[Saved data entries]
/-- Translate an effective address in address space `as` with process id `pid` (spec/20_memory.md R430). -/
def State.lookupPid (s : State) (as : Bool) (pid : BitVec 8) (ea : Word) : Option Mapping :=
  match s.mmu.tlb.toList.filter (fun e => e.hit as pid s.pins ea) with
  | [] => none
  | [e] => some { entry := e, flip := 0, multi := false }
  | _ => some (multiHitMapping s.freeCtr ea)

/-- Translate with the current process id (R203). -/
def State.lookup (s : State) (as : Bool) (ea : Word) : Option Mapping := s.lookupPid as (bits 24 8 s.soft.pid0) ea

/-- The real address of an effective address in the mapped page (R202, R430). -/
def Mapping.real (m : Mapping) (ea : Word) : Word :=
  let k := pageBits m.entry.size
  (((m.entry.rpn ++ 0#10 : Word) >>> k) <<< k ||| (ea &&& ~~~(0xFFFFFFFF#32 <<< k))) ^^^ m.flip

/-- Two addresses lie in one page of the mapping's size. -/
def Mapping.samePage (m : Mapping) (a b : Word) : Bool := a >>> pageBits m.entry.size == b >>> pageBits m.entry.size

/-- The first address after the page of a (modulo 2^32). -/
def Mapping.nextPage (m : Mapping) (a : Word) : Word := clearLow a (pageBits m.entry.size) + (1#32 <<< pageBits m.entry.size)

/-- Read, write and execute permission for the privilege of the access (R432). -/
def Mapping.mayRead (m : Mapping) (user : Bool) : Bool := if user then m.entry.ur else m.entry.sr
def Mapping.mayWrite (m : Mapping) (user : Bool) : Bool := if user then m.entry.uw else m.entry.sw
def Mapping.mayExecute (m : Mapping) (user : Bool) : Bool := if user then m.entry.ux else m.entry.sx

/-- The permission a data access needs (R432). -/
def Mapping.permits (m : Mapping) (store user : Bool) : Bool := if store then m.mayWrite user else m.mayRead user

/-- A lookup that hits more than one entry spends a free value. -/
def State.usedMapping (s : State) (m : Mapping) : State := if m.multi then s.spendFree else s

/-- MAS1[TID] on a TLB miss (R440, U43). -/
def State.missTid (s : State) : BitVec 8 :=
  match (bits 14 2 s.mmu.mas4).toNat with
  | 0 => bits 24 8 s.soft.pid0
  | 3 => 0
  | _ => Config.freeTid s.freeCtr

/-- The MAS registers loaded on a TLB miss of effective address ea in address space `as` (R440). -/
def State.loadMissMas (s : State) (as : Bool) (ea : Word) : State :=
  let m := s.mmu
  let m' : MmuRegs := { m with
    mas0 := putBits 12 4 (bits 28 4 m.mas0) (putBits 2 2 (bits 2 2 m.mas4) m.mas0)
    mas1 := oneBit 0 ||| zext s.missTid <<< 16 ||| when as (oneBit 19) ||| zext (bits 20 5 m.mas4) <<< 7
    mas2 := clearLow ea 10 ||| zext (bits 26 6 m.mas4)
    mas3 := 0
    mas6 := zext (bits 24 8 s.soft.pid0) <<< 16 ||| when as (oneBit 31) }
  { (if bits 14 2 m.mas4 == 1 || bits 14 2 m.mas4 == 2 then s.spendFree else s) with mmu := m' }

/-! ## Data accesses -/

/-- The result of an operation that may end in an interrupt instead: a value and the state after it, or the state after the
interrupt was taken. -/
inductive Access (α : Type) where
  | done (v : α) (s : State)
  | raised (s : State)

/-- Go on with the value, or stay in the state after the interrupt. -/
def Access.next {φ ρ α : Type} (x : Access α) (f : α → State → State) : Host.Outcome State φ ρ :=
  match x with
  | .done v s => .next (f v s)
  | .raised s => .next s

/-- Chain two operations. -/
def Access.bind {α β : Type} (x : Access α) (f : α → State → Access β) : Access β :=
  match x with
  | .done v s => f v s
  | .raised s => .raised s

/-- One scalar data access: effective address, number of bytes, store or load, and the kind of instruction that makes it. -/
structure Request where
  ea : Word
  size : Nat
  store : Bool
  kind : AccessKind
  deriving DecidableEq, Repr

/-- A data access at ea faults: with a data address compare hit of the access (address part only) or of a transfer the same
instruction has made, or with a counted hit that makes an enabled counter reach zero, and MSR[DE] = 1, the debug interrupt is
taken instead of the fault; with DE = 0 the event is recorded and the fault is taken (spec/61_debug.md R2211, R2230). VLES is
recorded for the compare hit only (R2205, spec/92_eei_decisions.md D85). `fault` takes the fault. -/
def State.dataFault (s : State) (q : Request) (fault : State → State) : State :=
  let x : DataAccess := { ea := q.ea, store := q.store, bytes := [] }
  let hits := dacEventsAll s.dbg s.msr s.cur.iacHits s.cur.accesses ||| dacEvents s.dbg s.msr s.cur.iacHits false x
  let t := { s with cur.faulted := [x] }
  if s.idm && (hits != 0 || counterFires t.dbg t.msr t.cur) then
    let u := t.record (hits ||| oneBit 0) (hits != 0)
    if s.de then (u.takeDebug s.pc).suppress else fault u
  else fault t

/-- Data TLB error for address ea (spec/60_exceptions.md R2033, spec/20_memory.md R440). -/
def State.dataTlbError (s : State) (store spe : Bool) (ea : Word) : State :=
  (((s.setEsr (s.accessEsr store spe)).setDear ea).loadMissMas (bit s.msr 27) ea).raise 13

/-- Data storage interrupt for address ea, with extra ESR bits (R2022). -/
def State.dataStorage (s : State) (store spe : Bool) (extra ea : Word) : State :=
  ((s.setEsr (s.accessEsr store spe ||| extra)).setDear ea).raise 2

/-- Steps 2 to 4 of the data access procedure: the mappings of the first and of the last byte (spec/20_memory.md R410,
R418, R419). -/
def State.translateData (s : State) (q : Request) : Access (Mapping × Mapping) :=
  match s.lookup (bit s.msr 27) q.ea with
  | none => .raised (s.dataFault q fun t => t.dataTlbError q.store (q.kind == .spe) q.ea)
  | some m =>
    if !m.permits q.store s.userMode then .raised (s.dataFault q fun t => t.dataStorage q.store (q.kind == .spe) 0 q.ea)
    else if m.samePage q.ea (q.ea + BitVec.ofNat 32 (q.size - 1)) then .done (m, m) (s.usedMapping m)
    else
      let second := m.nextPage q.ea
      match s.lookup (bit s.msr 27) second with
      | none => .raised (s.dataFault q fun t => t.dataTlbError q.store (q.kind == .spe) second)
      | some m2 =>
        if !m2.permits q.store s.userMode then .raised (s.dataFault q fun t => t.dataStorage q.store (q.kind == .spe) 0 second)
        else if m.entry.e != m2.entry.e && !m.multi && !m2.multi then
          .raised (s.dataFault q fun t => t.dataStorage q.store (q.kind == .spe) (oneBit 14) second)
        else .done (m, m2) ((s.usedMapping m).usedMapping m2)

/-- The real addresses of the n bytes at ea. -/
def realAddresses (m m2 : Mapping) (ea : Word) (n : Nat) : List Word :=
  (List.range n).map fun k =>
    let a := ea + BitVec.ofNat 32 k
    if m.samePage ea a then m.real a else m2.real a

/-- The platform answers a transfer of the kind at some of the addresses with ERROR (spec/20_memory.md R412). -/
def State.busError (s : State) (kind : BusKind) (addresses : List Word) : Bool :=
  addresses.any fun a => s.busErrors.any fun r => r.kind == kind && r.first.ule a && a.ule r.last

/-- One step of a signature register: psuStep of spec/62_timers_power_platform.md R2190 (spec/92_eei_decisions.md D89). -/
def psuStep (x d : Word) : Word := (x <<< 1) ^^^ when (bit x 0) 0xC0000401 ^^^ d
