-- ==== Sys2Proof/Machine/ICache.lean ====
section
/-! DEFINITION. The instruction cache: lookup and line fill on a fetch, check bits, the cache instructions, and the commands
of L1CSR1, L1FINV1 and CDACNTL (spec/20_memory.md R470 to R478, spec/11_state_mmu_cache.md R230 to R252). -/

namespace Sys2Proof.Machine

/-! ## Organisation -/

/-- L1CSR1[ICE]: the cache is enabled (spec/11_state_mmu_cache.md R243). -/
def ICache.enabled (c : ICache) : Bool := bit c.l1csr1 31

/-- L1CSR1[ICECE]: check-bit errors are signalled. -/
def ICache.checking (c : ICache) : Bool := bit c.l1csr1 15

/-- L1CSR1[ICEDT]: 0 parity, 1 EDC, 2 and 3 reserved. -/
def ICache.edt (c : ICache) : Nat := (bits 18 2 c.l1csr1).toNat

/-- L1CSR1[ICEA]: 0 machine check, 1 correct or invalidate, 2 and 3 reserved. -/
def ICache.action (c : ICache) : Nat := (bits 25 2 c.l1csr1).toNat

/-- The number of ways: 2, or 4 with L1CSR1[ICORG] (R230). -/
def ICache.ways (c : ICache) : Nat := if bit c.l1csr1 27 then 4 else 2

/-- The number of sets. -/
def ICache.sets (c : ICache) : Nat := if bit c.l1csr1 27 then 32 else 64

/-- The set of an effective address: A[21:26], or A[22:26] with four ways (R230). -/
def ICache.setOf (c : ICache) (ea : Word) : Nat := (ea >>> 5).toNat % c.sets

/-- The line in a way of a set. -/
def ICache.line (c : ICache) (set way : Nat) : CacheLine := c.lines.toList.getD (way * c.sets + set) zeroLine

/-- The cache with the line in a way of a set replaced. -/
def ICache.setLine (c : ICache) (set way : Nat) (l : CacheLine) : ICache :=
  { c with lines := c.lines.setIfInBounds (way * c.sets + set) l }

/-- The tag compare: 21 tag bits with two ways, 22 with four (R230, R231). -/
def ICache.tagMatches (c : ICache) (l : CacheLine) (real : Word) : Bool :=
  l.v && (if bit c.l1csr1 27 then l.tag == bits 0 22 real else l.tag >>> 1 == bits 0 22 real >>> 1)

/-- The way that holds the line of a real address, if any (R231). Where two ways of a set hold the same line, which only
CDACNTL writes and host changes can bring about, the spec does not say which supplies the bytes: the lowest-numbered does here
(DESIGN CHOICE, assumption log entry 33, unsafe). -/
def ICache.hitWay (c : ICache) (ea real : Word) : Option Nat :=
  (List.range c.ways).find? fun w => c.tagMatches (c.line (c.setOf ea) w) real

/-! ## Check bits -/

/-- EDC tag check bits over the 22 tag bits and V (R235, Table 9-5). -/
def edcTag (t : BitVec 23) : BitVec 6 :=
  BitVec.ofBool (parity (t &&& 0x7E7680#23)) ++ BitVec.ofBool (parity (t &&& 0x31BC63#23)) ++
  BitVec.ofBool (parity (t &&& 0x0CE1F5#23)) ++ BitVec.ofBool (parity (t &&& 0x0A1FCF#23)) ++
  BitVec.ofBool (parity (t &&& 0x6D921F#23)) ++ BitVec.ofBool (parity (t &&& 0x5B5939#23))

/-- Parity tag check bits: bit 0 over tag[0:11], bit 1 over tag[12:21] and V, odd; the other four unused (R234). -/
def parityTag (t : BitVec 23) : BitVec 6 :=
  BitVec.ofBool (!parity (t &&& 0x7FF800#23)) ++ BitVec.ofBool (!parity (t &&& 0x0007FF#23)) ++ 0#4

/-- EDC data check bits over a double word (R235, Table 9-6). -/
def edcData (d : Dword) : Byte :=
  BitVec.ofBool (parity (d &&& 0xFF26499010131CE0#64)) ++ BitVec.ofBool (parity (d &&& 0xE0FF26499010131C#64)) ++
  BitVec.ofBool (parity (d &&& 0x1CE0FF2649901013#64)) ++ BitVec.ofBool (parity (d &&& 0x131CE0FF26499010#64)) ++
  BitVec.ofBool (parity (d &&& 0x10131CE0FF264990#64)) ++ BitVec.ofBool (parity (d &&& 0x9010131CE0FF2649#64)) ++
  BitVec.ofBool (parity (d &&& 0x499010131CE0FF26#64)) ++ BitVec.ofBool (parity (d &&& 0x26499010131CE0FF#64))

» **EXERCISE GOAL**
Every line in the records above with the string "dataStorage" in it should be shown.

» **RESULT**
def State.dataStorage (s : State) (store spe : Bool) (extra ea : Word) : State :=
    if !m.permits q.store s.userMode then .raised (s.dataFault q fun t => t.dataStorage q.store (q.kind == .spe) 0 q.ea)
        if !m2.permits q.store s.userMode then .raised (s.dataFault q fun t => t.dataStorage q.store (q.kind == .spe) 0 second)
          .raised (s.dataFault q fun t => t.dataStorage q.store (q.kind == .spe) (oneBit 14) second)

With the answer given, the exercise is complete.